March 27, 2017 – If your net worth is more than $30 million you qualify for a rarified group of approximately 211,000 people in the world who account for 19 percent of luxury market spending according to research firm Wealth-X. In a recent article by Matthew Dalton in The Wall Street Journal, these people are not the one percent we’ve heard so much about. They are the 0.1 percent.
Luxury goods behemoth LVMH Moët Hennessy Louis Vuitton knows exactly how to tap into the desire of this elite group to be pampered and treated as special. They have turned a Paris apartment into an elegant, invitation-only tasting venue where the right amount of money buys access to old and rare bottles of Dom Perignon Champagne or four gallon bottles of Cheval Blanc. That size bottle is known as a Nebuchadnezzar.
A base price for sampling wines and Cognac with dinner prepared by a celebrity chef for 12 people is around $16,000 but that’s just the starting point.

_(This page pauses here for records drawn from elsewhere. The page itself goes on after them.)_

/-- The fields of a descriptor's 512 bits; the lists run from loop 0 to loop 3. -/
def tineDesc (d : BitVec 512) : TineDesc :=
  let v := d.toNat
  { op := bitsOf 511 504 v, space := bitsOf 503 500 v, ringFirst := bitsOf 495 486 v, ringLen := bitsOf 485 478 v
    token := bitsOf 477 466 v, tokenCount := bitsOf 465 448 v, base := bitsOf 447 408 v, lines := bitsOf 407 384 v
    counts := [bitsOf 335 320 v, bitsOf 351 336 v, bitsOf 367 352 v, bitsOf 383 368 v]
    strides := [ofPattern 40 (bitsOf 199 160 v), ofPattern 40 (bitsOf 239 200 v), ofPattern 40 (bitsOf 279 240 v),
                ofPattern 40 (bitsOf 319 280 v)]
    tensorId := BitVec.ofNat 32 (v / 2 ^ 128), shard := BitVec.ofNat 32 (v / 2 ^ 96), boBase := bitsOf 95 56 v
    boSteps := [bitsOf 19 8 v, bitsOf 31 20 v, bitsOf 43 32 v, bitsOf 55 44 v], format := BitVec.ofNat 8 v }

/-- The tiles of a descriptor. -/
def tineTiles (d : TineDesc) : Nat := d.counts.foldl (· * ·) 1

/-- The loop indices of the t-th tile, loop 0 innermost (R132). -/
def loopIndices : Nat → List Nat → List Nat
  | _, [] => []
  | t, n :: ns => t % n :: loopIndices (t / n) ns

/-- The address of the t-th tile: a 40-bit result (R132). -/
def tineAddr (d : TineDesc) (t : Nat) : Nat :=
  let offs : Int := ((loopIndices t d.counts).zip d.strides).foldl (fun a p => a + p.1 * p.2) 0
  ((d.base + offs) % (2 ^ 40 : Nat)).toNat

/-- The block offset of the t-th tile: a 40-bit result (R132). -/
def tineOffset (d : TineDesc) (t : Nat) : Nat :=
  (((loopIndices t d.counts).zip d.boSteps).foldl (fun a p => a + p.1 * p.2) d.boBase) % 2 ^ 40

/-- Requests per tile: 512 B each, the last one the rest (R134). -/
def tileRequests (d : TineDesc) : Nat := (d.lines * 64 + 511) / 512

/-- The ring region of the t-th tile (R132). -/
def ringRegion (d : TineDesc) (t : Nat) : Nat := d.ringFirst + t % (max d.ringLen 1)

/-! ### Tines of a plot -/

/-- A tine of a plot. -/
def tineOf (pl : Plot) (n : Nat) : Tine := SMap.get {} pl.tines n

/-- The state with one tine changed. -/
def State.mapTine (s : State) (p n : Nat) (f : Tine → Tine) : State :=
  s.mapPlot p fun pl => { pl with tines := SMap.set {} pl.tines n (f (tineOf pl n)) }

/-- What a tine works for: it may serve the next step before its plot does (R142). -/
def State.tineWhose (s : State) (pl : Plot) (t : Tine) : Whose :=
  match s.whose pl with
  | .step | .ahead => if t.ahead then .ahead else .step
  | w => w

/-- The descriptor that a running tine stands at (R131). -/
def currentDesc (t : Tine) : Option (BitVec 512) := if t.running && t.xfer.isNone then t.descs[t.pos]? else none

/-- A tine that may start the descriptor it stands at, when its code is the given one: a descriptor of step n + 1 waits for
the seal of step n in single-field mode and with taps on (R202, R222). -/
def State.tineAt (s : State) (p n op : Nat) : Option (Plot × Tine × BitVec 512) :=
  if !s.runsAt p then none
  else match s.plotAt p with
    | none => none
    | some pl =>
      let t := tineOf pl n
      match currentDesc t with
      | some d =>
        if bitsOf 511 504 d.toNat = op && !(t.ahead && (s.singleField || s.num 0x802001 != 0)) then some (pl, t, d) else none
      | none => none

/-- A tine past its descriptor. -/
def nextDesc (t : Tine) : Tine := { t with pos := t.pos + 1, xfer := none }

/-- The requests of a tine that are in flight (R134). -/
def inFlight (t : Tine) : Nat := t.stale + t.xfer.elim 0 fun x => x.next - x.done

/-- TINE_START (R121): the tine slot starts a tine on a list of descriptors; a running tine keeps its list. Requests of a transfer
that the start drops are still in flight, and their credits return with them (R134). A list that a plot starts ahead of its step's
seal is the next step's (R142). -/
def tineStart (p n : Nat) (descs : List (BitVec 512)) (s : State) : State :=
  if (s.issuing p).isSome then
    let ahead := (s.plotAt p).elim false (speculative s)
    s.mapTine p n fun t =>
      if t.running then t else { t with ahead := ahead, descs := descs, pos := 0, running := true, stale := inFlight t, xfer := none }
  else s

/-- A credit of a plot returns (R134). -/
def State.returnCredit (s : State) (p : Nat) : State := s.mapPlot p fun q => { q with creditsUsed := q.creditsUsed - 1 }

/-- The oldest request in flight of a dropped transfer returns: its data or acknowledgement is dropped. -/
def State.returnStale (s : State) (p n : Nat) : State :=
  (s.mapTine p n fun t => { t with stale := t.stale - 1 }).returnCredit p

/-- TINE_STOP (R121): no request follows. -/
def tineStop (p n : Nat) (s : State) : State :=
  if (s.issuing p).isSome then s.mapTine p n fun t => { t with running := false } else s

/-- A region without valid and ready bits (R133). -/
def released (r : Region) : Region :=
  { tile := { r.tile with tag := { r.tile.tag with valid := false } }, ready := false }

/-- REGION_RELEASE (R133). -/
def regionRelease (p region : Nat) (s : State) : State :=
  if (s.issuing p).isSome then s.setRegion p (.crib region) (released (s.regionAt p (.crib region))) else s

/-- A tine NOP goes on. -/
def tineNop (p n : Nat) (s : State) : State := if (s.tineAt p n 0).isSome then s.mapTine p n nextDesc else s

/-- A LOAD or STORE starts its transfer (R131, R132); one of no tile ends at once. -/
def State.startTransfer (s : State) (p n op : Nat) : State :=
  match s.tineAt p n op with
  | some (_, _, d) =>
    if tineTiles (tineDesc d) = 0 || tileRequests (tineDesc d) = 0 then s.mapTine p n nextDesc
    else s.mapTine p n fun t => { t with xfer := some { desc := d } }
  | none => s

/-- TINE_LOAD starts (R131). -/
def tineLoad (p n : Nat) (s : State) : State := s.startTransfer p n 1

/-- TINE_STORE starts (R131). -/
def tineStore (p n : Nat) (s : State) : State := s.startTransfer p n 2

/-- MARK records the tine's cursor at a step boundary (R131): the entry to the current step before its plot has entered it,
else the entry to the next step, and the tine then serves that step (R142). A second boundary ahead waits for the seal. -/
def tineMark (p n : Nat) (s : State) : State :=
  match s.tineAt p n 3 with
  | some (pl, t, _) =>
    if t.ahead then s
    else if pl.entered && !s.serving && s.evaluating.isNone then
      s.mapTine p n fun t => { nextDesc t with nextMark := some (t.pos + 1, true), ahead := true }
    else s.mapTine p n fun t => { nextDesc t with markPos := t.pos + 1, markRunning := true }
  | none => s

/-- END stops the tine (R131). -/
def tineEnd (p n : Nat) (s : State) : State :=
  if (s.tineAt p n 4).isSome then s.mapTine p n fun t => { t with running := false, pos := t.pos + 1 } else s

/-! ### Requests (R134, R167) -/

/-- The regions that a far side has for a plot, and the offset of an address in it (R131). -/
def State.farRegions (s : State) (p space addr : Nat) : List (Nat × Nat) × Nat :=
  match space with
  | 1 => (hbmRegions s.regions, addr)
  | 2 => ((s.plotRegions p).loam, addr)
  | 3 => (poolRegions s.regions (addr / 2 ^ 32 % 256), addr % 2 ^ 32)
  | 4 => ((s.plotRegions (addr / 2 ^ 32 % 256)).crib, addr % 2 ^ 32)
  | 5 => ((s.plotRegions (addr / 2 ^ 32 % 256)).loam, addr % 2 ^ 32)
  | _ => ([], addr)

/-- Whether a request's first and last bytes lie in regions of its space (R167, kind 0x07). -/
def State.addressOk (s : State) (p : Nat) (d : TineDesc) (addr r : Nat) : Bool :=
  if d.space = 6 then d.op == 2
  else
    let (rs, a) := s.farRegions p d.space addr
    let last := min (512 * (r + 1)) (d.lines * 64) - 1
    (regionOf (a + 512 * r) rs).isSome && (regionOf (a + last) rs).isSome

/-- The place on the device that a far address stands for, outside HBM and the send queue: a plot and a location in it. -/
def State.farPlace (s : State) (p : Nat) (d : TineDesc) (addr : Nat) : Option (Nat × Loc) :=
  let (rs, a) := s.farRegions p d.space addr
  (regionOf a rs).bind fun k =>
    match d.space with
    | 2 => some (p, .loam k)
    | 3 => some (p, .pool (addr / 2 ^ 32 % 256) k)
    | 4 => some (addr / 2 ^ 32 % 256, .crib k)
    | 5 => some (addr / 2 ^ 32 % 256, .loam k)
    | _ => none

/-- Whether a LOAD's next tile may be asked for: its token has counted, and its ring region is released (R133, R135). -/
def State.loadMay (s : State) (pl : Plot) (t : Tine) (d : TineDesc) (x : Transfer) : Bool :=
  let per := tileRequests d
  let n := x.next / per
  let free := !(SMap.get {} pl.crib (ringRegion d n)).tile.tag.valid
  (d.token == 0 || d.tokenCount ≤ s.token (s.tineWhose pl t == .ahead) d.token) &&
    (x.next % per != 0 || (free && n < x.done / per + max d.ringLen 1))

/-- Whether a STORE's next tile may leave: it stands ready, and it is not a speculative tile on its way to HBM (R143). -/
def storeMay (pl : Plot) (d : TineDesc) (x : Transfer) : Bool :=
  let r := SMap.get {} pl.crib (ringRegion d (x.next / tileRequests d))
  r.ready && !(d.space == 1 && r.tile.tag.spec)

All that conviviality is sure to lead to ordering more rare and pricey wines but as the saying goes, if you have to ask the price, you can’t afford it.
Moët Hennessy’s wine brands include Krug, Dom Perignon, and Veuve Cliquot Champagnes, Chateau d’Yquem, Cheval Blanc and Ao Yun. The latter is a luxury cabernet sauvignon wine made from vineyards in the mountains of China’s Yunnan province, near to Tibet. It’s first vintage, 2013 was released to great acclaim last year and is available to purchase at $300 a bottle.